● Stored data:

def State.entryCluster (s : State) (e : Entry) : Nat := match tget s.flight e.cmd with | some f => f.cluster | none => 64

def State.entryOpen (s : State) (e : Entry) : Bool :=
  match tget s.flight e.cmd with
  | none => false
  | some f =>
    match s.partOf f with
    | some P => P.sched.admits (72 + e.bank / 16) (P.classOf f.ctx)
    | none => false

/-- A Cuff runs unless its stack is at level 5 or above, or the module rests in WATCH. -/
def State.cuffRuns (s : State) (bank : Nat) : Bool :=
  decide (tgetD s.thermal.levels (4 + bank / 1024) 0 < 5) && decide (s.power.state ≠ .watch) && !s.thermal.tripped

def State.nextEntry (s : State) (bank : Nat) : Option Entry :=
  if s.cuffRuns bank then
    pickEntry s.entryOpen s.entryCluster (s.near.entries.filter (fun e => decide (e.bank = bank))) []
  else none

/-! ### Partials (R47, R56, R59, R62) -/

/-- Header of a partial record. -/
def partialHeader (item count bank n : Nat) (poison empty bf : Bool) : Bytes :=
  natLe 4 item ++ natLe 4 count ++ natLe 2 bank ++ natLe 1 n ++ natLe 1 (b2n poison + 2 * b2n empty + 4 * b2n bf) ++ zeros 4

def f32Bytes (x : Num) : Bytes := natLe 4 (fp32.encode .nearest false x)

/-- Record of an attention pair with all its rows. -/
def AttHold.record (h : AttHold) (rows : List AttRow) (bank : Nat) (bf : Bool) : Bytes :=
  let r := rows.length
  let empty := rows.all (fun x => !x.started)
  let pairs := rows.flatMap (fun x => if x.started then natLe 4 x.m.toNat ++ natLe 4 x.l.toNat else natLe 4 0xFF800000 ++ zeros 4)
  let head := partialHeader (h.pair.stream + h.pair.group % 256 * 2 ^ 20) h.count bank r h.poison empty bf ++ pairs
  let outs := rows.flatMap (fun x => (if x.started then x.o else List.replicate 512 0).flatMap (fun v =>
    if bf then natLe 2 (bf16.encode .zero false (fp32.decode v.toNat)) else natLe 4 v.toNat))
  padTo (partialHead r) head ++ outs

def BagHold.record (h : BagHold) (bank : Nat) : Bytes :=
  partialHeader h.bag h.count bank 0 h.poison false false ++ h.acc.flatMap (fun v => natLe 4 v.toNat)

/-- A partial is finished: it goes to the dispatcher; a poisoned one marks its item and the command (R68). -/
def State.finishPartial (s : State) (r : PartialRec) : State :=
  let s := { s with near := { s.near with finished := s.near.finished ++ [r] } }
  if r.poison then
    (s.updNb r.cmd (fun n => { n with poisonedItems := addNat n.poisonedItems r.item })).condition r.cmd .poison
  else s

def Nb.slotOf (n : Nb) (item bank : Nat) : Nat :=
  ((n.slots.find? (fun e => decide (e.1 = item) && decide (e.2.1 = bank))).map (fun e => e.2.2)).getD 0

/-- Key of a Cuff's work for a command. -/
def cuffKey (cmd bank : Nat) : Nat := cmd * 2 ^ 14 + bank

/-- A Cuff's work for a command. A Cuff has one set of accumulators, and R46 leaves the entries of two clusters' commands without order at
it: where they alternate, what it holds for each is kept apart here, as if it had set the other aside (DESIGN CHOICE, log 38). -/
def State.cuff (s : State) (cmd bank : Nat) : Cuff :=
  tgetD s.near.cuffs (cuffKey cmd bank) { cmd := cmd, att := none, bags := [] }

/-- Digest of the microcode image of the running firmware (R69, R331). -/
def State.cuffImage (s : State) : BitVec 512 := (s.running.map FwCopy.cuffDigest).getD 0

/-- SRAM of a bank's Cuff. -/
def State.sram (s : State) (bank : Nat) : Sram := tgetD s.near.sram bank (Sram.loaded s.cuffImage)

def State.setSram (s : State) (bank : Nat) (m : Sram) : State := { s with near := { s.near with sram := tput s.near.sram bank m } }

def State.setCuff (s : State) (bank : Nat) (c : Cuff) : State :=
  { s with near := { s.near with cuffs := tput s.near.cuffs (cuffKey c.cmd bank) c } }

/-- A Cuff meets the words of a stretch: those it corrects are its own to write back (R67). -/
def State.cuffMeet (s : State) (cmd : Nat) (g : Seg) : State :=
  let mine := (s.dram.errWords g.addr g.len).filter (fun w => decide (tgetD s.dram.errs w 0 ≤ 2) && !s.near.cuffBacks.contains (cmd, w)
    && !s.dram.poison.contains w)
  ({ s with near := { s.near with cuffBacks := s.near.cuffBacks ++ mine.map (fun w => (cmd, w)) } } : State).meetSeg g

/-- The bags in a Cuff's accumulators are finished. -/
def State.finishBags (s : State) (cmd bank : Nat) (n : Nb) : State :=
  let c := s.cuff cmd bank
  (s.setCuff bank { c with bags := [] }).each c.bags (fun s h => s.finishPartial
    { cmd := cmd, bank := bank, slot := n.slotOf h.bag bank, item := h.bag, bytes := h.record bank, poison := h.poison })

/-! ### NB_ATTEND in a Cuff (R53, R54) -/

/-- One token met by one row. -/
def attStep (seed idx : Nat) (x : AttRow) (score : Num) (lat : List Num) : AttRow :=
  let m0 := if x.started then fp32.decode x.m.toNat else score
  let o0 := if x.started then x.o.map (fun v => fp32.decode v.toNat) else List.replicate 512 Num.zero
  let l0 := if x.started then fp32.decode x.l.toNat else Num.zero
  let raise := ((m0.add (.fin false 8 0)).r32).lt score
  let m := if raise then score else m0
  let factor := exp2Free (Config.free seed 60 (2 * idx)) (m0.sub score).r32
  let l1 := if raise then (l0.mul factor).r32 else l0
  let o1 := if raise then o0.map (fun v => (v.mul factor).r32) else o0
  let w := exp2Free (Config.free seed 60 (2 * idx + 1)) (score.sub m).r32
  let w8 := e4m3.decode (e4m3.encode .zero true w)
  { started := true, m := enc32 m, l := enc32 (l1.add w), o := (o1.zip lat).map (fun e => enc32 (e.1.add (w8.mul e.2))) }

/-- Dot product in FP32, in an order that the spec leaves open (R42; log 13). -/
def dotR32 (seed site idx : Nat) (a b : List Num) : Num := sumAny seed site idx (.zero :: (a.zip b).map (fun e => e.1.mul e.2))

/-- Query rows of a pair, delivered once per pseudo-channel (R52). -/
def State.deliver (s : State) (f : Flight) (n : Nb) (id : Nat) (pair : Pair) (pc : Nat) : State × Bytes × Bool :=
  match n.delivered.find? (fun e => decide (e.1 = pair.item) && decide (e.2.1 = pc)) with
  | some e => (s, e.2.2.1, e.2.2.2)
  | none =>
    match s.partOf f with
    | none => (s, [], false)
    | some P =>
      let t := nbAttendOf f.bytes
      let len := pair.q * t.heads * t.rowBytes
      let r := s.fetch (nearAccess f.p P) pair.query len
      let s := s.readVa id f.p P (pair.query, len)
      (s.updNb id (fun n => { n with delivered := n.delivered ++ [(pair.item, pc, r.1, r.2)] }), r.1, r.2)

/-- What the query buffer holds in the pass that begins with row `lo`: its rows, and of an FP8 or FP4 cache the first seven of the next pass (R55). -/
def NbAttend.buffer (t : NbAttend) (rows : Bytes) (lo : Nat) : Bytes :=
  (rows.drop (lo * t.rowBytes)).take ((if t.cache = 2 then 8 else 15) * t.rowBytes)

/-- Query rows as numbers, from the row `lo` on, at most 8: those of one pass (R55). -/
def passQueries (t : NbAttend) (L : Layer) (rows : Bytes) (lo r : Nat) : List (List Num) :=
  (List.range (min 8 (r - lo))).map (fun i =>
    let b := (rows.drop ((lo + i) * t.rowBytes)).take t.rowBytes
    if t.cache = 2 then (codesOf 16 512 b).map bf16.decode else halfPack .e4m3 L.groupSize L.scaleE4m3 b)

● Activity: Examine the records and pull out every line where the string "raise" occurs.

● Exercise solution:
  let raise := ((m0.add (.fin false 8 0)).r32).lt score
  let m := if raise then score else m0
  let l1 := if raise then (l0.mul factor).r32 else l0
  let o1 := if raise then o0.map (fun v => (v.mul factor).r32) else o0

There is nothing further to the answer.